A model is an object storing hyperparameters associated with some
machine learning algorithm, and that is all. In MLJ, hyperparameters
include configuration parameters, like the number of threads, and
special instructions, such as "compute feature rankings", which may or
may not affect the final learning outcome. However, the logging level
(verbosity
below) is excluded. Learned parameters (such as the
coefficients in a linear model) have no place in the model struct.
The name of the Julia type associated with a model indicates the
associated algorithm (e.g., DecisionTreeClassifier
). The outcome of
training a learning algorithm is called a fitresult. For
ordinary multivariate regression, for example, this would be the
coefficients and intercept. For a general supervised model, it is the
(generally minimal) information needed to make new predictions.
The ultimate supertype of all models is MLJModelInterface.Model
, which
has two abstract subtypes:
abstract type Supervised <: Model end
abstract type Unsupervised <: Model end
Supervised
models are further divided according to whether they are
able to furnish probabilistic predictions of the target (which they
will then do by default) or directly predict "point" estimates, for each
new input pattern:
abstract type Probabilistic <: Supervised end
abstract type Deterministic <: Supervised end
Further division of model types is realized through Trait declarations.

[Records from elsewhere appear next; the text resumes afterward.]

-- ==== Sys2Proof/Machine/RegMap.lean ====
section
/-!
DEFINITION. Every register field the spec's register tables give (one definition per field: address, least
significant bit, width, access code, reset value, whether a warm reset keeps it, whether writing it has a command of its own,
whether its value is computed from state held elsewhere, and its legal encodings), and the map of every register
(address, width in bytes, instances) that R7 calls occupied.
-/
namespace Sys2Proof.Machine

Associated with every concrete subtype of Model
there must be a
fit
method, which implements the associated algorithm to produce the
fitresult. Additionally, every Supervised
model has a predict
method, while Unsupervised
models must have a transform
method. More generally, methods such as these, that are dispatched on
a model instance and a fitresult (plus other data), are called
operations. Probabilistic
supervised models optionally implement a
predict_mode
operation (in the case of classifiers) or a
predict_mean
and/or predict_median
operations (in the case of
regressors) although MLJModelInterface also provides fallbacks that will suffice
in most cases. Unsupervised
models may implement an
inverse_transform
operation.